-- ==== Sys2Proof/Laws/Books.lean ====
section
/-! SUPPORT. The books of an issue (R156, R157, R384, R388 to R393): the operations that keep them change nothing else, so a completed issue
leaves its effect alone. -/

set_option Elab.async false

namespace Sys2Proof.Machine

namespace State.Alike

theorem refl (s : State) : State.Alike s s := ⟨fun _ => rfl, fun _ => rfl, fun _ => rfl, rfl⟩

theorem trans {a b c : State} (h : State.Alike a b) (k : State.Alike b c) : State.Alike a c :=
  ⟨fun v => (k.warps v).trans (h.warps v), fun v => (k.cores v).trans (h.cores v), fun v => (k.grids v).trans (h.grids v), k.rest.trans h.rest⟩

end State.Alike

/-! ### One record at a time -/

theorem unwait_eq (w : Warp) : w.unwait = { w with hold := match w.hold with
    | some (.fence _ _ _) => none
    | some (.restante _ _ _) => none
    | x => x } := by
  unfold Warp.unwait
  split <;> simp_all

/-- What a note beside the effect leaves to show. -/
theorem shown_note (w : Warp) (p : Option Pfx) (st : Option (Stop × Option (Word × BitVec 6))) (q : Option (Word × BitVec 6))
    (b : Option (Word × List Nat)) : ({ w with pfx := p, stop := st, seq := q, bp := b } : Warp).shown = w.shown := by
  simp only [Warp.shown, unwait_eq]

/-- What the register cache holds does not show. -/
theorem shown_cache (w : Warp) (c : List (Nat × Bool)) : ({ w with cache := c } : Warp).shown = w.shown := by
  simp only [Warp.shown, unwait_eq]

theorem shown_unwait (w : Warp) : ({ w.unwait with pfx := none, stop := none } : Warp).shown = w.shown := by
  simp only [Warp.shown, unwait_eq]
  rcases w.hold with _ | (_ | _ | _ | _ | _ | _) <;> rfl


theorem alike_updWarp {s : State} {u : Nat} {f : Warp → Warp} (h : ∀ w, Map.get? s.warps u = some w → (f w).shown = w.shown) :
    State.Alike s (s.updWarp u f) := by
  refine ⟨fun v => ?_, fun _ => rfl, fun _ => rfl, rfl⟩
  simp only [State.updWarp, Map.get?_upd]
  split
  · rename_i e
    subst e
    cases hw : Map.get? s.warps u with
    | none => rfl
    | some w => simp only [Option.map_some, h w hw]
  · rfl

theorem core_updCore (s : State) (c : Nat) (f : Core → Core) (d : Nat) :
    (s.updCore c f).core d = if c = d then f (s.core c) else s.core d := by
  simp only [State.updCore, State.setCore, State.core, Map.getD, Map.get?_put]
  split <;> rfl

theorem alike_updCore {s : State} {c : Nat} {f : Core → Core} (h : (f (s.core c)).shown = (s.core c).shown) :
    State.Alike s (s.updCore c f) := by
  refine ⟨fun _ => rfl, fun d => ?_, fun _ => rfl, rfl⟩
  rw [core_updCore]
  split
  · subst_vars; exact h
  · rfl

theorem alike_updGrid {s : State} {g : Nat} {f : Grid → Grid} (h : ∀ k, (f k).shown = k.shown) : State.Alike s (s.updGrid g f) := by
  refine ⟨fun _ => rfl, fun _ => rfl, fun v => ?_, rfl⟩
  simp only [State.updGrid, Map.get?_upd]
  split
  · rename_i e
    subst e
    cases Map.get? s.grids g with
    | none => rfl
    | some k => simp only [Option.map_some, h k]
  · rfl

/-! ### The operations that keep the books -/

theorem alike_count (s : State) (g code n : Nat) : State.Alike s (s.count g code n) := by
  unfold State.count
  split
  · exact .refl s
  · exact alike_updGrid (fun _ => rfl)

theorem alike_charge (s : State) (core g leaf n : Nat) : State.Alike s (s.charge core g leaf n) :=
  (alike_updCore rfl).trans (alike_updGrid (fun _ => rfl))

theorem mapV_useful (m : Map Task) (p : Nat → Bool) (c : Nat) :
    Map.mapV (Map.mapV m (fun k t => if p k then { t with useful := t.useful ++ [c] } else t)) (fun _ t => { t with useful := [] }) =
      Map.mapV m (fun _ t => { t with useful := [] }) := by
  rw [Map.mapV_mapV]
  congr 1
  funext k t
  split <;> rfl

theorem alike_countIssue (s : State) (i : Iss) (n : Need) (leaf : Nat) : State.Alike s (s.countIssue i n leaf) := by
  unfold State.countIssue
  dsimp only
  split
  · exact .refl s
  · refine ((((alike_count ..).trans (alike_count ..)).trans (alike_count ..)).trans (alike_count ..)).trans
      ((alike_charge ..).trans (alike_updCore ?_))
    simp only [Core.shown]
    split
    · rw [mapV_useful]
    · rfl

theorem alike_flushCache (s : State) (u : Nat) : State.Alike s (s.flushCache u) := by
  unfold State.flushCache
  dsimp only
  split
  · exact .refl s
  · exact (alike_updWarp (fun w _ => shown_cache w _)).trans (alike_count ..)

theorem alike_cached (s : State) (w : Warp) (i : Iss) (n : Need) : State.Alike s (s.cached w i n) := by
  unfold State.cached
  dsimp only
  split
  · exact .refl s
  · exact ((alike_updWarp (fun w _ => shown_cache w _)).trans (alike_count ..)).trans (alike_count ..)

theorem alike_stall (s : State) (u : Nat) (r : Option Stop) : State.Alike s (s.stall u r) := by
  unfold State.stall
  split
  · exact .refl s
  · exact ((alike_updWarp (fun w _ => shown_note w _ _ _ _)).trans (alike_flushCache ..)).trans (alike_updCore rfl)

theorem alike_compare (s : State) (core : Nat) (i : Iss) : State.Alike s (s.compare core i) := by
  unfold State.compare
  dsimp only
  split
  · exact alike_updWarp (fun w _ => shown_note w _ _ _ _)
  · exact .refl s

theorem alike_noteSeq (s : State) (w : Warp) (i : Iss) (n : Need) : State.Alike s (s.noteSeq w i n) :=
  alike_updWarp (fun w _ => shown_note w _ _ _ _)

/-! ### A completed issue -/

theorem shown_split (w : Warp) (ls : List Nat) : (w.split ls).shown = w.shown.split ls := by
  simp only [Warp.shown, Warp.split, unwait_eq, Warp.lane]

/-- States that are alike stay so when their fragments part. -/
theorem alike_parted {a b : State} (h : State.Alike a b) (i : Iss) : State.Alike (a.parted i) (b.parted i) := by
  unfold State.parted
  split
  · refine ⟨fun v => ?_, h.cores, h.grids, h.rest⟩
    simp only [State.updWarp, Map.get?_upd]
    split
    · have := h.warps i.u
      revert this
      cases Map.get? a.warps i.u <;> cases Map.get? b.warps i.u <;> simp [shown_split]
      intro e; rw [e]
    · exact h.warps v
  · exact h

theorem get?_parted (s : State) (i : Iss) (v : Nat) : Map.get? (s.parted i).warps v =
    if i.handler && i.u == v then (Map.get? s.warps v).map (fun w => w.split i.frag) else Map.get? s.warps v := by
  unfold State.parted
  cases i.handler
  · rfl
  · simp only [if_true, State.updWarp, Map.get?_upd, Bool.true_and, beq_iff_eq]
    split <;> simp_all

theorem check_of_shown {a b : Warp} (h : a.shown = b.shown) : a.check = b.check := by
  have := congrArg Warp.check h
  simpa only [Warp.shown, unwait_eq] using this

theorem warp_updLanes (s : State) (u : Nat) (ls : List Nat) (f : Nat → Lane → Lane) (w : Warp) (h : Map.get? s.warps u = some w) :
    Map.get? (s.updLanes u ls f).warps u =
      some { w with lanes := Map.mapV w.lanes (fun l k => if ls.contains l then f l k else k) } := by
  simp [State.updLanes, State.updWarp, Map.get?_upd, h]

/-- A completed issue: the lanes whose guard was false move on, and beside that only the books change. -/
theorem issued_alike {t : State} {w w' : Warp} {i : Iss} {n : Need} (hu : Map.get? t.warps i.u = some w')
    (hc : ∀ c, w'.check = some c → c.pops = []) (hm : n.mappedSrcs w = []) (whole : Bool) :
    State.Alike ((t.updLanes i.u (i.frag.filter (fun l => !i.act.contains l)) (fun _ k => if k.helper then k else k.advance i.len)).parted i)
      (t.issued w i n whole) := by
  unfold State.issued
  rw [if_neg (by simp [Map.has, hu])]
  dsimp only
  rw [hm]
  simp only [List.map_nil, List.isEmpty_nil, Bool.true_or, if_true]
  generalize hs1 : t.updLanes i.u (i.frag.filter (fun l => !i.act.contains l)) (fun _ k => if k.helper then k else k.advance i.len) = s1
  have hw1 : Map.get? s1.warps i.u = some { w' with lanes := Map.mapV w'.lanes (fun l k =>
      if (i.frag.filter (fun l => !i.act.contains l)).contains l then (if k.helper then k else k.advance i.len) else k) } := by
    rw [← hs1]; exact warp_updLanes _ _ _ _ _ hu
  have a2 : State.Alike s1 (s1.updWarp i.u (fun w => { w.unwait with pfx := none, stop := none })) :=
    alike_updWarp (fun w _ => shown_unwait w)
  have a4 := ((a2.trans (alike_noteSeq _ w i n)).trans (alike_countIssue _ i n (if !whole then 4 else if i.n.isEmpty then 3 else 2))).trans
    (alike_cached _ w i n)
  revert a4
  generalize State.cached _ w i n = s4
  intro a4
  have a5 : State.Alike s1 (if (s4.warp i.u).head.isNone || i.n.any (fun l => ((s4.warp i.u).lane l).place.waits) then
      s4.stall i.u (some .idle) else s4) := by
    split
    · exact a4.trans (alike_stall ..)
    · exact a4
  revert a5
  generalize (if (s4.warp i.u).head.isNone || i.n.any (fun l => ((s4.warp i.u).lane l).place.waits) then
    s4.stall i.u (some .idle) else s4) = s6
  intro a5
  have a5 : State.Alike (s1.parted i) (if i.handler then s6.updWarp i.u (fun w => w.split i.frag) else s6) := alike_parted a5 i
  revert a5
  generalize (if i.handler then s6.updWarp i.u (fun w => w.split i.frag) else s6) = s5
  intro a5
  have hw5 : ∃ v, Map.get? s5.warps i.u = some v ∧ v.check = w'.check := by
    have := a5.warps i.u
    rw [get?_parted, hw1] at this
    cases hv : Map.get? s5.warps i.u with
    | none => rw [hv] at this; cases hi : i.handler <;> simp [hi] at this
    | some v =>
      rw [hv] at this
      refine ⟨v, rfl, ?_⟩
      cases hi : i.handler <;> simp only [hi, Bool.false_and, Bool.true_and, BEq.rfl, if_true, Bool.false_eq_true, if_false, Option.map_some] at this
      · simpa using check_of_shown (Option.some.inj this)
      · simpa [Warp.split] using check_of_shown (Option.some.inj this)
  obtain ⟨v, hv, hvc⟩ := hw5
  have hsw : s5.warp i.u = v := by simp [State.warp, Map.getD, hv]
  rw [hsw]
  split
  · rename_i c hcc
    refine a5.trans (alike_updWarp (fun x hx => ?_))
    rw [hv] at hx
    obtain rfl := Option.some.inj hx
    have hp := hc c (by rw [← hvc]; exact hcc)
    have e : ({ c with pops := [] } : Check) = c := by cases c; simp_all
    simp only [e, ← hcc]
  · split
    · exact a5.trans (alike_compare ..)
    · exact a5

Exercise instructions: Please reproduce exactly the lines above, beginning with the first and ending with the line that contains "(k : State.Alike", and include nothing outside that range.

Exercise output:
-- ==== Sys2Proof/Laws/Books.lean ====
section
/-! SUPPORT. The books of an issue (R156, R157, R384, R388 to R393): the operations that keep them change nothing else, so a completed issue
leaves its effect alone. -/

set_option Elab.async false

namespace Sys2Proof.Machine

namespace State.Alike

theorem refl (s : State) : State.Alike s s := ⟨fun _ => rfl, fun _ => rfl, fun _ => rfl, rfl⟩

theorem trans {a b c : State} (h : State.Alike a b) (k : State.Alike b c) : State.Alike a c :=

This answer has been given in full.